Saved entries:

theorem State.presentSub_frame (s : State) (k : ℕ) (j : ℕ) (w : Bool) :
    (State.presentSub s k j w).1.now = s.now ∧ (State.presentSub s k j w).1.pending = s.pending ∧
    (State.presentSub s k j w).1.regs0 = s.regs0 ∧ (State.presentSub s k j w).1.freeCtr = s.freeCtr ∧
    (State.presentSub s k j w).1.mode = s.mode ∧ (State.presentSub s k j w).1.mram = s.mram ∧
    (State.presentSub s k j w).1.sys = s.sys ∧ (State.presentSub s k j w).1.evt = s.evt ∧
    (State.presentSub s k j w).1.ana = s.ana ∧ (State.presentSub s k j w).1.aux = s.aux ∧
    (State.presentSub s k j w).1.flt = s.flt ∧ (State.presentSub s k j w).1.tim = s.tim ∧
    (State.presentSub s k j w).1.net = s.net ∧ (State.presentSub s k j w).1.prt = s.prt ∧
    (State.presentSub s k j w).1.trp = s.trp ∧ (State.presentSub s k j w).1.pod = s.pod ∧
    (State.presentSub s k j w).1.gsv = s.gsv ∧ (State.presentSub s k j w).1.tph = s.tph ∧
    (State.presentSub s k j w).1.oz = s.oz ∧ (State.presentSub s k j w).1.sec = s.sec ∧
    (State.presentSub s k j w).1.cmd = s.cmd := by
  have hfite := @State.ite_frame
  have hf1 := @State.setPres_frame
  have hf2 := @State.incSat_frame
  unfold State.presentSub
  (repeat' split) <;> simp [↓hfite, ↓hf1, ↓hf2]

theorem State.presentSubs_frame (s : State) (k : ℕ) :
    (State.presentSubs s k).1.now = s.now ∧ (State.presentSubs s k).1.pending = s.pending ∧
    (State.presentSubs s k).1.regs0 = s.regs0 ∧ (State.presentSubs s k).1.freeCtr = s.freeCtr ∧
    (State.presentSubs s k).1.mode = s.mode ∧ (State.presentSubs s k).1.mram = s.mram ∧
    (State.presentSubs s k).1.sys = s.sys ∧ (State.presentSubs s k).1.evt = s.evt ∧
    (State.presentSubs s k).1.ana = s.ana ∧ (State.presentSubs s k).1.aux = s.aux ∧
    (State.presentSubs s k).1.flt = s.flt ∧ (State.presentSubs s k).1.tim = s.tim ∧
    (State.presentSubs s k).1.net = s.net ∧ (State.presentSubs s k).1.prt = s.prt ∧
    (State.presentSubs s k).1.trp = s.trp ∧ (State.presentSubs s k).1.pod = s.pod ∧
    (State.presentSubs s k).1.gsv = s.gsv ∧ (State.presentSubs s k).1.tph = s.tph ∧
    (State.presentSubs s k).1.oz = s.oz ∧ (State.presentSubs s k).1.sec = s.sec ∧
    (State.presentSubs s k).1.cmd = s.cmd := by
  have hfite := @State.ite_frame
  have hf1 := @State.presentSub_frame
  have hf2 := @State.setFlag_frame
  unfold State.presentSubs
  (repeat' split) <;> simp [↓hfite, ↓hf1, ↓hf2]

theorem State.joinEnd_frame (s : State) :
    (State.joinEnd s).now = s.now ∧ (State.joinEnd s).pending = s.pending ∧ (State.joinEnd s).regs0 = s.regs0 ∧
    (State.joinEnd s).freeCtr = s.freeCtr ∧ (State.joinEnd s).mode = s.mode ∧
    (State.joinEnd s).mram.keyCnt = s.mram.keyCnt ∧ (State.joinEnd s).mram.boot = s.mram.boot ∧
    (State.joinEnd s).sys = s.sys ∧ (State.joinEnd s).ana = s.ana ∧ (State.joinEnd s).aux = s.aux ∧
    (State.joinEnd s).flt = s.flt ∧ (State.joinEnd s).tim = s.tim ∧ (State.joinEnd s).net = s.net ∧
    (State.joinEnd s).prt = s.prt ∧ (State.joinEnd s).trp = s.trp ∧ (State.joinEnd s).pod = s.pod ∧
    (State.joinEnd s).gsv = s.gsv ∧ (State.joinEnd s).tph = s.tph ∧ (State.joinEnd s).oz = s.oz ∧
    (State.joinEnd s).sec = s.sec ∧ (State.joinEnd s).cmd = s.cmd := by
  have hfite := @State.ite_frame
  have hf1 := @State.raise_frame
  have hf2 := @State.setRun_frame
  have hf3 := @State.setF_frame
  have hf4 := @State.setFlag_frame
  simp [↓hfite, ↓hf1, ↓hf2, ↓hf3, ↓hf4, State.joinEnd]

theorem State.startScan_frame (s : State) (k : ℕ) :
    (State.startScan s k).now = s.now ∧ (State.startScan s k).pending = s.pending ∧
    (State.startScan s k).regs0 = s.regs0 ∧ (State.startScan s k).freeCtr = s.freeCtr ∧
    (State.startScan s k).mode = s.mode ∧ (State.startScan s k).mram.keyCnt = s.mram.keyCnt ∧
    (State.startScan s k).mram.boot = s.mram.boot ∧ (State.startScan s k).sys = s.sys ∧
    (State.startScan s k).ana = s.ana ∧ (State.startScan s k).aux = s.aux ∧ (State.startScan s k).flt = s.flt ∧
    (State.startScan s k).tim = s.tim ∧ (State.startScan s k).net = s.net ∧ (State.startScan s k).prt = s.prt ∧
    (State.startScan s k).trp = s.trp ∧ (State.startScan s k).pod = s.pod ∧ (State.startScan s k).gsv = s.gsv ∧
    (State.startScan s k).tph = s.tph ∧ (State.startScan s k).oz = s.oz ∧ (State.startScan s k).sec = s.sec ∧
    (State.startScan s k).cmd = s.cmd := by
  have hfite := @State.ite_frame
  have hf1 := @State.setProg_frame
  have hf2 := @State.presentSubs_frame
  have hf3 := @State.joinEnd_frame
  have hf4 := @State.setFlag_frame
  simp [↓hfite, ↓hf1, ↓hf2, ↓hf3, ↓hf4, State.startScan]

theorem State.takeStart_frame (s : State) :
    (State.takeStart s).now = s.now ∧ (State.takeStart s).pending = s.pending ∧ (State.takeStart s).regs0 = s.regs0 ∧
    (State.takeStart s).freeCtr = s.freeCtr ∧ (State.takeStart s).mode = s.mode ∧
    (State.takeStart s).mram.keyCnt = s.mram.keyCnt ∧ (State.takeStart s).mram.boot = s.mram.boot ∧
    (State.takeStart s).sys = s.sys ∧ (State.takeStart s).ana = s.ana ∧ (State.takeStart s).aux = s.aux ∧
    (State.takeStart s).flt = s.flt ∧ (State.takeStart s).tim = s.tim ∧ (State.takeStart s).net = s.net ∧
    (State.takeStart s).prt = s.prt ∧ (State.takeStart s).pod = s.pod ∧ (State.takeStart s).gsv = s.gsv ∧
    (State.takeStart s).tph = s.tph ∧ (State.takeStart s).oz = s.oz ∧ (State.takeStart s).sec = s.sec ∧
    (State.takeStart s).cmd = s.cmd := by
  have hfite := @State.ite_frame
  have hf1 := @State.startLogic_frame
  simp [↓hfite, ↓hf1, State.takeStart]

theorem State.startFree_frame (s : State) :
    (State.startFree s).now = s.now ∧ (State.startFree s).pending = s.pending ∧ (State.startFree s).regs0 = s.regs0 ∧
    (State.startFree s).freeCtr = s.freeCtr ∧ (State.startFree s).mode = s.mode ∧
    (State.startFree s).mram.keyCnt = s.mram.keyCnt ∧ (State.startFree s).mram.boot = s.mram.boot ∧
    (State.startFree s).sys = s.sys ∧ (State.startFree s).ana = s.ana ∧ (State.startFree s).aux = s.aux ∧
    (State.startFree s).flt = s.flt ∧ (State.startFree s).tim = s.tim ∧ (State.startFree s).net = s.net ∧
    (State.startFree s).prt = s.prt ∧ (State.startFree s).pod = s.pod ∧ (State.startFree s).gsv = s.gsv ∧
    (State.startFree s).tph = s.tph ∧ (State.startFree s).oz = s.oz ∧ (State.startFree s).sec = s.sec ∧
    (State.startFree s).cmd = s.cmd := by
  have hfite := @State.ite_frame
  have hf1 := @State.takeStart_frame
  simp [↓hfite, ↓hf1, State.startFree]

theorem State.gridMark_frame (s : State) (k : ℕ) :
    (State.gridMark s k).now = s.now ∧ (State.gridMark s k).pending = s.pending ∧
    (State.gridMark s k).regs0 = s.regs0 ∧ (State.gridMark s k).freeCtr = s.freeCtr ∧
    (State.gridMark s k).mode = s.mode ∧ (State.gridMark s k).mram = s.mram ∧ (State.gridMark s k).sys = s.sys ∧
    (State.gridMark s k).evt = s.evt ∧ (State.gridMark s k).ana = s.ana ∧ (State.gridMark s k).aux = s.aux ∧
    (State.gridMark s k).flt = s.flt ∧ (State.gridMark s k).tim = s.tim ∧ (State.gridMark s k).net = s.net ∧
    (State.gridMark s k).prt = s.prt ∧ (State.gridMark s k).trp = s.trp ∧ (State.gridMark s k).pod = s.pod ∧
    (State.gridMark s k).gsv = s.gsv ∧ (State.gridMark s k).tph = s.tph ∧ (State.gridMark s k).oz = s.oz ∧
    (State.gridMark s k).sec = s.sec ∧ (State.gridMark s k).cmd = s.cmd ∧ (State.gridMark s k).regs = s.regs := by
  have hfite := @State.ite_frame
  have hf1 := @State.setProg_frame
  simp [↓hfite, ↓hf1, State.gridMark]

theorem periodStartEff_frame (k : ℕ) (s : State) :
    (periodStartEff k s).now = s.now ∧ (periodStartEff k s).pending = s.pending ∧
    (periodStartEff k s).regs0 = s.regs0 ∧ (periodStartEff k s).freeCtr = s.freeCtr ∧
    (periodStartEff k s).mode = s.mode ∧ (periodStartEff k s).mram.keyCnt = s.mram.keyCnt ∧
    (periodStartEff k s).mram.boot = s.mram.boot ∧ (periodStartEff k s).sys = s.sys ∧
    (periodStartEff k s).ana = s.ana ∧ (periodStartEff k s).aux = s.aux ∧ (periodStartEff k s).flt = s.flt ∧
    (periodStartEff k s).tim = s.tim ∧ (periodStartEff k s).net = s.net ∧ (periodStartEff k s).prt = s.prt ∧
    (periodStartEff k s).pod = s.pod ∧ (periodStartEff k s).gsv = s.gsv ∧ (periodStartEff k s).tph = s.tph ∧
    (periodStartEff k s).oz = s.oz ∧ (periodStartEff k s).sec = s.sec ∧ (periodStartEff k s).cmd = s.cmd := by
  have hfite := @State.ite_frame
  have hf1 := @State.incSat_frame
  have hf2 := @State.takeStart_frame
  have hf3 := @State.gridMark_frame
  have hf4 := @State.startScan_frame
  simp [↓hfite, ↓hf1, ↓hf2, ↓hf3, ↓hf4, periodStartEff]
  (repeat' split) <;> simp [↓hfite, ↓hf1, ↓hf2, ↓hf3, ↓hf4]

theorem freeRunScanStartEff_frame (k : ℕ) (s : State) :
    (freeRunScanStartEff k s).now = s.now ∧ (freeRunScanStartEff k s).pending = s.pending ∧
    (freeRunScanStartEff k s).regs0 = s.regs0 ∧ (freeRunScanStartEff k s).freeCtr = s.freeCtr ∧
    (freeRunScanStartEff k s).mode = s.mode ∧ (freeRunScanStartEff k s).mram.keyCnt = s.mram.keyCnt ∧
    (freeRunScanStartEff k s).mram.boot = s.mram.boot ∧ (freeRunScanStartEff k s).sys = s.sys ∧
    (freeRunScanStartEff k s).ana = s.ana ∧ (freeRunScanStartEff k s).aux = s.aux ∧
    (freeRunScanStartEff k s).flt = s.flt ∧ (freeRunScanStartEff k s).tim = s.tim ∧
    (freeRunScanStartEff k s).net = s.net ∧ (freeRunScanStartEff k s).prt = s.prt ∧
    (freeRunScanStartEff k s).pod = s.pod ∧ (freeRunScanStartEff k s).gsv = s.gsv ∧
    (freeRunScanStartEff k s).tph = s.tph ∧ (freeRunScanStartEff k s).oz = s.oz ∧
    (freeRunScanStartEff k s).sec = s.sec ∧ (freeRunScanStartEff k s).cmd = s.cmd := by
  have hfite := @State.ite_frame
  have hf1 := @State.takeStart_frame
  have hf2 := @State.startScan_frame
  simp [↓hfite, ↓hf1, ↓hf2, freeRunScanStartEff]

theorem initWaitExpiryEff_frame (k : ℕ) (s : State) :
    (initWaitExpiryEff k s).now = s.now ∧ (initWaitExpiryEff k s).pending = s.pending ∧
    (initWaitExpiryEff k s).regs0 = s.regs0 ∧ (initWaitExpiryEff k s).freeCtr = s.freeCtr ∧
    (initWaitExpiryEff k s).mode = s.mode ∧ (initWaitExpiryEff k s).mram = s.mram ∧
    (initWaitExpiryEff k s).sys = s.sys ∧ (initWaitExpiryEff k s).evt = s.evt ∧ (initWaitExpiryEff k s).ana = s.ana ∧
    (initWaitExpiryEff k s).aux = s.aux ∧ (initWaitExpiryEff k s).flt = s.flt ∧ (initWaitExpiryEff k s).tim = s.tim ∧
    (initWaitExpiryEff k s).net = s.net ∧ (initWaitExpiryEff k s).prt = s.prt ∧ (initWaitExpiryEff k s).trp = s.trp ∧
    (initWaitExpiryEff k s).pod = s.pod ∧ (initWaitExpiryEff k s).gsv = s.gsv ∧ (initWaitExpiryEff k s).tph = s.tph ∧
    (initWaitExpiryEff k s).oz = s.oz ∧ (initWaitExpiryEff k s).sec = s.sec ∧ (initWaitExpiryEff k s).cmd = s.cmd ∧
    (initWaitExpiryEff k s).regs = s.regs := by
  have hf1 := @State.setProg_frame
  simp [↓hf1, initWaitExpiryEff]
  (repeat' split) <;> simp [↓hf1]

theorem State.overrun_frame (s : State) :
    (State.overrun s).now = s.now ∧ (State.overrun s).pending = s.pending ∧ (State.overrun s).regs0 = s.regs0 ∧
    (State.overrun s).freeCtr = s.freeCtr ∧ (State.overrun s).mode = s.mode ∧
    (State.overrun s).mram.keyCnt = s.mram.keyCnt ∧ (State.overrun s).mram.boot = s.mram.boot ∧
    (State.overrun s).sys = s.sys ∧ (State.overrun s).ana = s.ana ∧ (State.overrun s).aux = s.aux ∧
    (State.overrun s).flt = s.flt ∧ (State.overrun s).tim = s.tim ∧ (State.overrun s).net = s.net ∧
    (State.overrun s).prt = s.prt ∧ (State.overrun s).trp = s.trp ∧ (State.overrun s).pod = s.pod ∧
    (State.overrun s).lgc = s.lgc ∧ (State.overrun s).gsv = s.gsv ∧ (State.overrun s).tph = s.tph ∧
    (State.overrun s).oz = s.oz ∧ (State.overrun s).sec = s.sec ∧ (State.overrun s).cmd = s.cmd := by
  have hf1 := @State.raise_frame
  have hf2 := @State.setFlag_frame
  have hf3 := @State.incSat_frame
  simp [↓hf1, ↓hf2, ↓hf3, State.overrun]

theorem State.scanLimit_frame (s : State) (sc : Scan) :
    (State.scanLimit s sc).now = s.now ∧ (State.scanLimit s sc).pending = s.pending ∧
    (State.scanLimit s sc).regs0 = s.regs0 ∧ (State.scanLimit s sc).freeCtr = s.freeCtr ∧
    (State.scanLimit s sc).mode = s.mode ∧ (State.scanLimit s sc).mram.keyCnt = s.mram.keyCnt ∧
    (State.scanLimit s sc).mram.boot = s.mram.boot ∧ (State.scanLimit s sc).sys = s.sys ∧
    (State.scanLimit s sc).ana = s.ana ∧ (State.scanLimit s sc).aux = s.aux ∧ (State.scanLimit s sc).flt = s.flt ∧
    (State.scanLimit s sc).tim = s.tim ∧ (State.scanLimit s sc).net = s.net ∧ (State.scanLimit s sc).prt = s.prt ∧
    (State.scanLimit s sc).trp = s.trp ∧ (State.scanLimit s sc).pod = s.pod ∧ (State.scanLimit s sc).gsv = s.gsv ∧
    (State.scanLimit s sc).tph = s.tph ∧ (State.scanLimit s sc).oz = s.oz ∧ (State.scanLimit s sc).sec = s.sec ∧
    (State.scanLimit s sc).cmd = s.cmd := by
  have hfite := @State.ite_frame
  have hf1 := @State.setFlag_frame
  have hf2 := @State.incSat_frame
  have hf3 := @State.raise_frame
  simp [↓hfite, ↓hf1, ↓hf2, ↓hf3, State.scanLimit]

## About this task
Every line containing the string "repeat" is required; copy each such line from the data.

## Task answer
  (repeat' split) <;> simp [↓hfite, ↓hf1, ↓hf2]
  (repeat' split) <;> simp [↓hfite, ↓hf1, ↓hf2]
  (repeat' split) <;> simp [↓hfite, ↓hf1, ↓hf2, ↓hf3, ↓hf4]
  (repeat' split) <;> simp [↓hf1]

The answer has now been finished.